Шрифт:
Отец затрясся от смеха:
— Ашья, мити... Неужели все наволанцы так ужасны?
Он попытался поймать ее, но она снова шлепнула его по рукам.
— Сладкая мити, — промурлыкал он, — я бы не посмел обращаться с тобой как с женой.
— Думаешь, я шучу!
— Вовсе нет.
— Тогда придержи свои руки и послушай.
— Разве я не слушаю? Разве не боготворю тебя, как моряки боготворят Урулу?
— А вот и знаменитая наволанская лесть.
Тут хлынул поток слов на ее родном языке, сплошные стаккато и шипящие звуки, столь чуждые в сравнении с возлюбленным языком Амо. Ее раздражение было несомненным. Если бы со мной заговорили таким тоном, я бы упал духом, однако отец лишь рассмеялся.
— О, как я люблю тебя, Ашья! Как ты греешь мне сердце!
— Прекрати смеяться.
— Я пытаюсь.
— И убери руку.
Отец вздохнул и наконец стал серьезным.
— Я слышу твои слова и внимаю им. Ты, как всегда, права. Но сейчас не время связывать наше имя с чужим. Видишь ли...
— Что?
— Наше положение неустойчиво.
— Мераи?
— Мы уязвимы. Потребуется немало усилий, чтобы договориться об отправке отрядов Сивиццы в Мераи. Мне нужен калларино...
— Этот пес?
— Он мне нужен.
— Он сфаччито. Он должен подчиняться.
— Мы оба знаем, что у подчинения и верности есть свои пределы. Публично оставить Наволу без защиты люпари, чтобы отправить их в Мераи, — это станет для него испытанием. Архиномо будут жаловаться, Фурия и ее псы — давить...
— Каззетте следовало давным-давно перерезать ей горло.
— Однако таково наше положение. Желать иного — все равно что закрыть глаза и мечтать, вместо того чтобы встретиться с тигром и его клыками.
— А Давико? — спросила она. — Как он вел переговоры?
Отец не ответил. В темноте я не видел его лица, но чувствовал, что он хмурится. Я ощущал на себе полный любопытства взгляд Челии. Это было едва ли не хуже, чем ее присутствие при обсуждении моих сексуальных предпочтений и талантов.
— Неразумно, — наконец сказал отец.
Это слово было как удар. Я знал, что повел себя неосмотрительно, но какая-то часть моего разума надеялась, что отец хотя бы увидел во мне крепкий стержень. Увидел, что мной нелегко управлять. Пусть я и разочаровал его, но воображал, что он сочтет какой-то аспект моего поведения достойным похвалы.

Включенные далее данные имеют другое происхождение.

-- ==== Sys2Proof/Laws/State.lean ====
section
/-! SUPPORT. One lemma per field per update of the state, true by definition: no later proof unfolds
a record update. -/

namespace Sys2Proof.Machine

variable (s : State)

/-! `State.log` -/

@[simp] theorem State.log_life (e : Event) : (s.log e).life = s.life := rfl
@[simp] theorem State.log_mode (e : Event) : (s.log e).mode = s.mode := rfl
@[simp] theorem State.log_vref (e : Event) : (s.log e).vref = s.vref := rfl
@[simp] theorem State.log_feature (e : Event) : (s.log e).feature = s.feature := rfl
@[simp] theorem State.log_cs (e : Event) : (s.log e).cs = s.cs := rfl
@[simp] theorem State.log_trace (e : Event) : (s.log e).trace = s.trace ++ [e] := rfl
@[simp] theorem State.log_busId (e : Event) : (s.log e).busId = s.busId := rfl
@[simp] theorem State.log_deviceId (e : Event) : (s.log e).deviceId = s.deviceId := rfl
@[simp] theorem State.log_csLine (e : Event) : (s.log e).csLine = s.csLine := rfl
@[simp] theorem State.log_spiHz (e : Event) : (s.log e).spiHz = s.spiHz := rfl
@[simp] theorem State.log_cfg (e : Event) : (s.log e).cfg = s.cfg := rfl
@[simp] theorem State.log_program (e : Event) : (s.log e).program = s.program := rfl
@[simp] theorem State.log_pc (e : Event) : (s.log e).pc = s.pc := rfl
@[simp] theorem State.log_result (e : Event) : (s.log e).result = s.result := rfl
@[simp] theorem State.log_answers (e : Event) : (s.log e).answers = s.answers := rfl
@[simp] theorem State.log_transport (e : Event) : (s.log e).transport = s.transport := rfl
@[simp] theorem State.log_draws (e : Event) : (s.log e).draws = s.draws := rfl

/-! `State.setCs` -/

@[simp] theorem State.setCs_life (l : Cs) : (s.setCs l).life = s.life := rfl
@[simp] theorem State.setCs_mode (l : Cs) : (s.setCs l).mode = s.mode := rfl
@[simp] theorem State.setCs_vref (l : Cs) : (s.setCs l).vref = s.vref := rfl
@[simp] theorem State.setCs_feature (l : Cs) : (s.setCs l).feature = s.feature := rfl
@[simp] theorem State.setCs_cs (l : Cs) : (s.setCs l).cs = l := rfl
@[simp] theorem State.setCs_trace (l : Cs) : (s.setCs l).trace = s.trace := rfl
@[simp] theorem State.setCs_busId (l : Cs) : (s.setCs l).busId = s.busId := rfl
@[simp] theorem State.setCs_deviceId (l : Cs) : (s.setCs l).deviceId = s.deviceId := rfl
@[simp] theorem State.setCs_csLine (l : Cs) : (s.setCs l).csLine = s.csLine := rfl
@[simp] theorem State.setCs_spiHz (l : Cs) : (s.setCs l).spiHz = s.spiHz := rfl
@[simp] theorem State.setCs_cfg (l : Cs) : (s.setCs l).cfg = s.cfg := rfl
@[simp] theorem State.setCs_program (l : Cs) : (s.setCs l).program = s.program := rfl
@[simp] theorem State.setCs_pc (l : Cs) : (s.setCs l).pc = s.pc := rfl
@[simp] theorem State.setCs_result (l : Cs) : (s.setCs l).result = s.result := rfl
@[simp] theorem State.setCs_answers (l : Cs) : (s.setCs l).answers = s.answers := rfl
@[simp] theorem State.setCs_transport (l : Cs) : (s.setCs l).transport = s.transport := rfl
@[simp] theorem State.setCs_draws (l : Cs) : (s.setCs l).draws = s.draws := rfl

/-! `State.setMode` -/

@[simp] theorem State.setMode_life (m : Mode) : (s.setMode m).life = s.life := rfl
@[simp] theorem State.setMode_mode (m : Mode) : (s.setMode m).mode = m := rfl
@[simp] theorem State.setMode_vref (m : Mode) : (s.setMode m).vref = s.vref := rfl
@[simp] theorem State.setMode_feature (m : Mode) : (s.setMode m).feature = s.feature := rfl
@[simp] theorem State.setMode_cs (m : Mode) : (s.setMode m).cs = s.cs := rfl
@[simp] theorem State.setMode_trace (m : Mode) : (s.setMode m).trace = s.trace := rfl
@[simp] theorem State.setMode_busId (m : Mode) : (s.setMode m).busId = s.busId := rfl
@[simp] theorem State.setMode_deviceId (m : Mode) : (s.setMode m).deviceId = s.deviceId := rfl
@[simp] theorem State.setMode_csLine (m : Mode) : (s.setMode m).csLine = s.csLine := rfl
@[simp] theorem State.setMode_spiHz (m : Mode) : (s.setMode m).spiHz = s.spiHz := rfl
@[simp] theorem State.setMode_cfg (m : Mode) : (s.setMode m).cfg = s.cfg := rfl
@[simp] theorem State.setMode_program (m : Mode) : (s.setMode m).program = s.program := rfl
@[simp] theorem State.setMode_pc (m : Mode) : (s.setMode m).pc = s.pc := rfl
@[simp] theorem State.setMode_result (m : Mode) : (s.setMode m).result = s.result := rfl
@[simp] theorem State.setMode_answers (m : Mode) : (s.setMode m).answers = s.answers := rfl
@[simp] theorem State.setMode_transport (m : Mode) : (s.setMode m).transport = s.transport := rfl
@[simp] theorem State.setMode_draws (m : Mode) : (s.setMode m).draws = s.draws := rfl

/-! `State.setLife` -/

@[simp] theorem State.setLife_life (l : Life) : (s.setLife l).life = l := rfl
@[simp] theorem State.setLife_mode (l : Life) : (s.setLife l).mode = s.mode := rfl
@[simp] theorem State.setLife_vref (l : Life) : (s.setLife l).vref = s.vref := rfl
@[simp] theorem State.setLife_feature (l : Life) : (s.setLife l).feature = s.feature := rfl
@[simp] theorem State.setLife_cs (l : Life) : (s.setLife l).cs = s.cs := rfl
@[simp] theorem State.setLife_trace (l : Life) : (s.setLife l).trace = s.trace := rfl
@[simp] theorem State.setLife_busId (l : Life) : (s.setLife l).busId = s.busId := rfl
@[simp] theorem State.setLife_deviceId (l : Life) : (s.setLife l).deviceId = s.deviceId := rfl
@[simp] theorem State.setLife_csLine (l : Life) : (s.setLife l).csLine = s.csLine := rfl
@[simp] theorem State.setLife_spiHz (l : Life) : (s.setLife l).spiHz = s.spiHz := rfl
@[simp] theorem State.setLife_cfg (l : Life) : (s.setLife l).cfg = s.cfg := rfl
@[simp] theorem State.setLife_program (l : Life) : (s.setLife l).program = s.program := rfl
@[simp] theorem State.setLife_pc (l : Life) : (s.setLife l).pc = s.pc := rfl
@[simp] theorem State.setLife_result (l : Life) : (s.setLife l).result = s.result := rfl
@[simp] theorem State.setLife_answers (l : Life) : (s.setLife l).answers = s.answers := rfl
@[simp] theorem State.setLife_transport (l : Life) : (s.setLife l).transport = s.transport := rfl
@[simp] theorem State.setLife_draws (l : Life) : (s.setLife l).draws = s.draws := rfl

/-! `State.setAnswers` -/

@[simp] theorem State.setAnswers_life (rest : List Answer) : (s.setAnswers rest).life = s.life := rfl
@[simp] theorem State.setAnswers_mode (rest : List Answer) : (s.setAnswers rest).mode = s.mode := rfl
@[simp] theorem State.setAnswers_vref (rest : List Answer) : (s.setAnswers rest).vref = s.vref := rfl
@[simp] theorem State.setAnswers_feature (rest : List Answer) : (s.setAnswers rest).feature = s.feature := rfl
@[simp] theorem State.setAnswers_cs (rest : List Answer) : (s.setAnswers rest).cs = s.cs := rfl
@[simp] theorem State.setAnswers_trace (rest : List Answer) : (s.setAnswers rest).trace = s.trace := rfl
@[simp] theorem State.setAnswers_busId (rest : List Answer) : (s.setAnswers rest).busId = s.busId := rfl
@[simp] theorem State.setAnswers_deviceId (rest : List Answer) : (s.setAnswers rest).deviceId = s.deviceId := rfl
@[simp] theorem State.setAnswers_csLine (rest : List Answer) : (s.setAnswers rest).csLine = s.csLine := rfl
@[simp] theorem State.setAnswers_spiHz (rest : List Answer) : (s.setAnswers rest).spiHz = s.spiHz := rfl
@[simp] theorem State.setAnswers_cfg (rest : List Answer) : (s.setAnswers rest).cfg = s.cfg := rfl
@[simp] theorem State.setAnswers_program (rest : List Answer) : (s.setAnswers rest).program = s.program := rfl
@[simp] theorem State.setAnswers_pc (rest : List Answer) : (s.setAnswers rest).pc = s.pc := rfl
@[simp] theorem State.setAnswers_result (rest : List Answer) : (s.setAnswers rest).result = s.result := rfl
@[simp] theorem State.setAnswers_answers (rest : List Answer) : (s.setAnswers rest).answers = rest := rfl
@[simp] theorem State.setAnswers_transport (rest : List Answer) : (s.setAnswers rest).transport = s.transport := rfl
@[simp] theorem State.setAnswers_draws (rest : List Answer) : (s.setAnswers rest).draws = s.draws := rfl

/-! `State.countDraw` -/

@[simp] theorem State.countDraw_life : s.countDraw.life = s.life := rfl
@[simp] theorem State.countDraw_mode : s.countDraw.mode = s.mode := rfl
@[simp] theorem State.countDraw_vref : s.countDraw.vref = s.vref := rfl
@[simp] theorem State.countDraw_feature : s.countDraw.feature = s.feature := rfl
@[simp] theorem State.countDraw_cs : s.countDraw.cs = s.cs := rfl
@[simp] theorem State.countDraw_trace : s.countDraw.trace = s.trace := rfl
@[simp] theorem State.countDraw_busId : s.countDraw.busId = s.busId := rfl
@[simp] theorem State.countDraw_deviceId : s.countDraw.deviceId = s.deviceId := rfl
@[simp] theorem State.countDraw_csLine : s.countDraw.csLine = s.csLine := rfl
@[simp] theorem State.countDraw_spiHz : s.countDraw.spiHz = s.spiHz := rfl
@[simp] theorem State.countDraw_cfg : s.countDraw.cfg = s.cfg := rfl
@[simp] theorem State.countDraw_program : s.countDraw.program = s.program := rfl
@[simp] theorem State.countDraw_pc : s.countDraw.pc = s.pc := rfl
@[simp] theorem State.countDraw_result : s.countDraw.result = s.result := rfl
@[simp] theorem State.countDraw_answers : s.countDraw.answers = s.answers := rfl
@[simp] theorem State.countDraw_transport : s.countDraw.transport = s.transport := rfl
@[simp] theorem State.countDraw_draws : s.countDraw.draws = s.draws + 1 := rfl

/-! `State.returnOk` -/

@[simp] theorem State.returnOk_life (v : Value) : (s.returnOk v).life = s.life := rfl
@[simp] theorem State.returnOk_mode (v : Value) : (s.returnOk v).mode = s.mode := rfl
@[simp] theorem State.returnOk_vref (v : Value) : (s.returnOk v).vref = s.vref := rfl
@[simp] theorem State.returnOk_feature (v : Value) : (s.returnOk v).feature = s.feature := rfl
@[simp] theorem State.returnOk_cs (v : Value) : (s.returnOk v).cs = s.cs := rfl
@[simp] theorem State.returnOk_trace (v : Value) : (s.returnOk v).trace = s.trace := rfl
@[simp] theorem State.returnOk_busId (v : Value) : (s.returnOk v).busId = s.busId := rfl
@[simp] theorem State.returnOk_deviceId (v : Value) : (s.returnOk v).deviceId = s.deviceId := rfl
@[simp] theorem State.returnOk_csLine (v : Value) : (s.returnOk v).csLine = s.csLine := rfl
@[simp] theorem State.returnOk_spiHz (v : Value) : (s.returnOk v).spiHz = s.spiHz := rfl
@[simp] theorem State.returnOk_cfg (v : Value) : (s.returnOk v).cfg = s.cfg := rfl
@[simp] theorem State.returnOk_program (v : Value) : (s.returnOk v).program = s.program := rfl
@[simp] theorem State.returnOk_pc (v : Value) : (s.returnOk v).pc = s.pc + 1 := rfl
@[simp] theorem State.returnOk_result (v : Value) : (s.returnOk v).result = some (.ok v) := rfl
@[simp] theorem State.returnOk_answers (v : Value) : (s.returnOk v).answers = s.answers := rfl
@[simp] theorem State.returnOk_transport (v : Value) : (s.returnOk v).transport = s.transport := rfl
@[simp] theorem State.returnOk_draws (v : Value) : (s.returnOk v).draws = s.draws := rfl

/-! `State.returnErr` -/

@[simp] theorem State.returnErr_life (e : Err) : (s.returnErr e).life = s.life := rfl
@[simp] theorem State.returnErr_mode (e : Err) : (s.returnErr e).mode = s.mode := rfl
@[simp] theorem State.returnErr_vref (e : Err) : (s.returnErr e).vref = s.vref := rfl
@[simp] theorem State.returnErr_feature (e : Err) : (s.returnErr e).feature = s.feature := rfl
@[simp] theorem State.returnErr_cs (e : Err) : (s.returnErr e).cs = s.cs := rfl
@[simp] theorem State.returnErr_trace (e : Err) : (s.returnErr e).trace = s.trace := rfl
@[simp] theorem State.returnErr_busId (e : Err) : (s.returnErr e).busId = s.busId := rfl
@[simp] theorem State.returnErr_deviceId (e : Err) : (s.returnErr e).deviceId = s.deviceId := rfl
@[simp] theorem State.returnErr_csLine (e : Err) : (s.returnErr e).csLine = s.csLine := rfl
@[simp] theorem State.returnErr_spiHz (e : Err) : (s.returnErr e).spiHz = s.spiHz := rfl
@[simp] theorem State.returnErr_cfg (e : Err) : (s.returnErr e).cfg = s.cfg := rfl
@[simp] theorem State.returnErr_program (e : Err) : (s.returnErr e).program = s.program := rfl
@[simp] theorem State.returnErr_pc (e : Err) : (s.returnErr e).pc = s.pc := rfl
@[simp] theorem State.returnErr_result (e : Err) : (s.returnErr e).result = some (.err e) := rfl
@[simp] theorem State.returnErr_answers (e : Err) : (s.returnErr e).answers = s.answers := rfl
@[simp] theorem State.returnErr_transport (e : Err) : (s.returnErr e).transport = s.transport := rfl
@[simp] theorem State.returnErr_draws (e : Err) : (s.returnErr e).draws = s.draws := rfl

/-! `State.load` -/

@[simp] theorem State.load_life (p : List HostCall) : (s.load p).life = s.life := rfl
@[simp] theorem State.load_mode (p : List HostCall) : (s.load p).mode = s.mode := rfl
@[simp] theorem State.load_vref (p : List HostCall) : (s.load p).vref = s.vref := rfl
@[simp] theorem State.load_feature (p : List HostCall) : (s.load p).feature = s.feature := rfl
@[simp] theorem State.load_cs (p : List HostCall) : (s.load p).cs = s.cs := rfl
@[simp] theorem State.load_trace (p : List HostCall) : (s.load p).trace = s.trace := rfl
@[simp] theorem State.load_busId (p : List HostCall) : (s.load p).busId = s.busId := rfl
@[simp] theorem State.load_deviceId (p : List HostCall) : (s.load p).deviceId = s.deviceId := rfl
@[simp] theorem State.load_csLine (p : List HostCall) : (s.load p).csLine = s.csLine := rfl
@[simp] theorem State.load_spiHz (p : List HostCall) : (s.load p).spiHz = s.spiHz := rfl
@[simp] theorem State.load_cfg (p : List HostCall) : (s.load p).cfg = s.cfg := rfl
@[simp] theorem State.load_program (p : List HostCall) : (s.load p).program = p := rfl
@[simp] theorem State.load_pc (p : List HostCall) : (s.load p).pc = 0 := rfl
@[simp] theorem State.load_result (p : List HostCall) : (s.load p).result = none := rfl
@[simp] theorem State.load_answers (p : List HostCall) : (s.load p).answers = s.answers := rfl
@[simp] theorem State.load_transport (p : List HostCall) : (s.load p).transport = s.transport := rfl
@[simp] theorem State.load_draws (p : List HostCall) : (s.load p).draws = s.draws := rfl

/-! `State.construct` -/

@[simp] theorem State.construct_life (b d c v z : Rat) : (s.construct b d c v z).life = .opened := rfl
@[simp] theorem State.construct_mode (b d c v z : Rat) : (s.construct b d c v z).mode = .idle := rfl
@[simp] theorem State.construct_vref (b d c v z : Rat) : (s.construct b d c v z).vref = v := rfl
@[simp] theorem State.construct_feature (b d c v z : Rat) : (s.construct b d c v z).feature = s.cfg.featureInit := rfl
@[simp] theorem State.construct_cs (b d c v z : Rat) : (s.construct b d c v z).cs = .deassert := rfl
@[simp] theorem State.construct_trace (b d c v z : Rat) : (s.construct b d c v z).trace = s.trace := rfl
@[simp] theorem State.construct_busId (b d c v z : Rat) : (s.construct b d c v z).busId = b := rfl
@[simp] theorem State.construct_deviceId (b d c v z : Rat) : (s.construct b d c v z).deviceId = d := rfl
@[simp] theorem State.construct_csLine (b d c v z : Rat) : (s.construct b d c v z).csLine = c := rfl
@[simp] theorem State.construct_spiHz (b d c v z : Rat) : (s.construct b d c v z).spiHz = z := rfl
@[simp] theorem State.construct_cfg (b d c v z : Rat) : (s.construct b d c v z).cfg = s.cfg := rfl
@[simp] theorem State.construct_program (b d c v z : Rat) : (s.construct b d c v z).program = s.program := rfl
@[simp] theorem State.construct_pc (b d c v z : Rat) : (s.construct b d c v z).pc = s.pc := rfl
@[simp] theorem State.construct_result (b d c v z : Rat) : (s.construct b d c v z).result = s.result := rfl
@[simp] theorem State.construct_answers (b d c v z : Rat) : (s.construct b d c v z).answers = s.answers := rfl
@[simp] theorem State.construct_transport (b d c v z : Rat) : (s.construct b d c v z).transport = s.transport := rfl
@[simp] theorem State.construct_draws (b d c v z : Rat) : (s.construct b d c v z).draws = s.draws := rfl

end Sys2Proof.Machine
end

Таковы дети; мы всегда надеемся на любовь родителей, как бы непокорно себя ни вели. Но слово моего отца было приговором, окончательным, как кинжал султана, прижатый к горлу Перфинас. Он мог с тем же успехом продемонстрировать всем мою окровавленную голову.
Ашья шевельнулась в темноте, шурша шелками.
— Ты все еще относишься к нему как к ребенку.
— Он все еще учится.
— Он вот-вот станет мужчиной.
Вновь повисло долгое молчание. Рука Челии нашла мою руку и сжала.
— Он научится, — наконец сказала Ашья. — Дети ведут себя как дети, а потом, в мгновение ока, начинают вести себя как взрослые, и отцы гордятся ими. Это пройдет. В любом случае, уверена, что ты найдешь решение. Великий Девоначи ди Регулаи слишком умен, чтобы спасовать перед простыми трудностями отцовства.
— Не относись ко мне снисходительно.
При этих словах Ашья рассмеялась, и такого звонкого смеха я от нее никогда прежде не слышал. Она прижалась к моему отцу.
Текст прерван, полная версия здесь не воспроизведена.